### To do
Each line of the entries, from the first to the line containing "s.startQueued := by", is to be transcribed exactly as it stands; include no other lines.

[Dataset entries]
=== Section Start ===
-- ==== Sys2Proof/Laws/KeepsHost.lean ====
section
/-!
SUPPORT. What the shared operations keep (`State.Keeps`, Laws/Keeps.lean), continued: maintenance, fuses, attestation, host registers, power and start-up.
-/
namespace Sys2Proof.Machine

namespace State

variable {s0 : State}

/-! ### Maintenance -/

theorem Keeps.showQueue {s : State} (h : s0.Keeps s) : s0.Keeps s.showQueue := by
  unfold State.showQueue
  repeat' first
    | (intro y; try clear_value y)
    | lift_lets
    | (with_reducible first | assumption | refine Keeps.put ?_ ..)

theorem Keeps.reportActivity {s : State} (h : s0.Keeps s) (a : Activity) (result : Nat) :
    s0.Keeps (s.reportActivity a result) := by
  unfold State.reportActivity
  repeat' first
    | (intro y; refine (fun hy : s0.Keeps y => ?_) ?_; on_goal 2 => dsimp only [y]; on_goal 1 => clear_value y)
    | lift_lets
    | (with_reducible first
        | assumption | refine Keeps.event ?_ .. | refine Keeps.puts ?_ .. | refine Keeps.raise ?_ ..)

theorem Keeps.beginActivity {s : State} (h : s0.Keeps s) (a : Activity) : s0.Keeps (s.beginActivity a) := by
  unfold State.beginActivity
  repeat' first
    | (with_reducible first
        | assumption | refine Keeps.dropHosted ?_ .. | refine Keeps.each ?_ fun _ _ _ => ?_ | refine Keeps.put ?_ ..)
    | split

theorem Keeps.startNext {s : State} (h : s0.Keeps s) (xs : List Activity) (w : List Nat) : s0.Keeps (s.startNext xs w) := by
  induction xs generalizing s w with
  | nil => exact h
  | cons a xs ih =>
    unfold State.startNext
    refine Keeps.ite (ih h _) (Keeps.ite (ih h _) (Keeps.ite (ih ?_ _) (ih ?_ _)))
    · with_reducible refine Keeps.reportActivity ?_ ..
      exact h
    · with_reducible refine Keeps.beginActivity ?_ ..
      exact h

theorem Keeps.startQueued {s : State} (h : s0.Keeps s) : s0.Keeps s.startQueued := by
  unfold State.startQueued
  repeat' (with_reducible first | assumption | refine Keeps.showQueue ?_ .. | refine Keeps.startNext ?_ ..)

theorem Keeps.maintStart {s : State} (h : s0.Keeps s) (c : Ctx) (code : Nat) (p : List Byte) :
    s0.Keeps (s.maintStart c code p) := by
  unfold State.maintStart
  repeat' first
    | (intro y; refine (fun hy : s0.Keeps y => ?_) ?_; on_goal 2 => dsimp only [y]; on_goal 1 => clear_value y)
    | (intro y; try clear_value y)
    | lift_lets
    | (with_reducible first
        | assumption | refine Keeps.ite ?_ ?_ | refine Keeps.complete ?_ .. | refine Keeps.put ?_ ..
        | refine Keeps.startQueued ?_ ..)
    | (show Kept s0 _ _ _ _ _; dsimp only; with_reducible refine Keeps.of ?_)

theorem Keeps.setResult {s : State} (h : s0.Keeps s) (a : Activity) (result : Nat) :
    s0.Keeps (s.setResult a result) := h

theorem Keeps.perform {s : State} (h : s0.Keeps s) (code : Nat) {body : State → Activity → State × Nat}
    (k : ∀ y a, s0.Keeps y → s0.Keeps (body y a).1) : s0.Keeps (s.perform code body) := by
  unfold State.perform
  split
  · exact h
  · exact (k _ _ h).setResult ..

theorem Keeps.endActivity {s : State} (h : s0.Keeps s) (code : Nat) (failed : Bool) :
    s0.Keeps (s.endActivity code failed) := by
  unfold State.endActivity
  repeat' first
    | lift_lets
    | (with_reducible first
        | assumption | refine Keeps.ite ?_ ?_ | refine Keeps.each ?_ fun _ _ _ => ?_ | refine Keeps.put ?_ ..
        | refine Keeps.putSat ?_ .. | refine Keeps.reportActivity ?_ .. | refine Keeps.startQueued ?_ ..)
    | (show Kept s0 _ _ _ _ _; dsimp only; with_reducible refine Keeps.of ?_)
    | split

theorem Keeps.fillRange {s : State} (h : s0.Keeps s) (p : List Byte) : s0.Keeps (s.fillRange p) := by
  unfold State.fillRange
  repeat' (with_reducible first | assumption | refine Keeps.each ?_ fun _ _ _ => ?_ | refine Keeps.fillRegion ?_ ..)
=== Section End ===
### Solution below
-- ==== Sys2Proof/Laws/KeepsHost.lean ====
section
/-!
SUPPORT. What the shared operations keep (`State.Keeps`, Laws/Keeps.lean), continued: maintenance, fuses, attestation, host registers, power and start-up.
-/
namespace Sys2Proof.Machine

namespace State

variable {s0 : State}

/-! ### Maintenance -/

theorem Keeps.showQueue {s : State} (h : s0.Keeps s) : s0.Keeps s.showQueue := by
  unfold State.showQueue
  repeat' first
    | (intro y; try clear_value y)
    | lift_lets
    | (with_reducible first | assumption | refine Keeps.put ?_ ..)

theorem Keeps.reportActivity {s : State} (h : s0.Keeps s) (a : Activity) (result : Nat) :
    s0.Keeps (s.reportActivity a result) := by
  unfold State.reportActivity
  repeat' first
    | (intro y; refine (fun hy : s0.Keeps y => ?_) ?_; on_goal 2 => dsimp only [y]; on_goal 1 => clear_value y)
    | lift_lets
    | (with_reducible first
        | assumption | refine Keeps.event ?_ .. | refine Keeps.puts ?_ .. | refine Keeps.raise ?_ ..)

theorem Keeps.beginActivity {s : State} (h : s0.Keeps s) (a : Activity) : s0.Keeps (s.beginActivity a) := by
  unfold State.beginActivity
  repeat' first
    | (with_reducible first
        | assumption | refine Keeps.dropHosted ?_ .. | refine Keeps.each ?_ fun _ _ _ => ?_ | refine Keeps.put ?_ ..)
    | split

theorem Keeps.startNext {s : State} (h : s0.Keeps s) (xs : List Activity) (w : List Nat) : s0.Keeps (s.startNext xs w) := by
  induction xs generalizing s w with
  | nil => exact h
  | cons a xs ih =>
    unfold State.startNext
    refine Keeps.ite (ih h _) (Keeps.ite (ih h _) (Keeps.ite (ih ?_ _) (ih ?_ _)))
    · with_reducible refine Keeps.reportActivity ?_ ..
      exact h
    · with_reducible refine Keeps.beginActivity ?_ ..
      exact h

theorem Keeps.startQueued {s : State} (h : s0.Keeps s) : s0.Keeps s.startQueued := by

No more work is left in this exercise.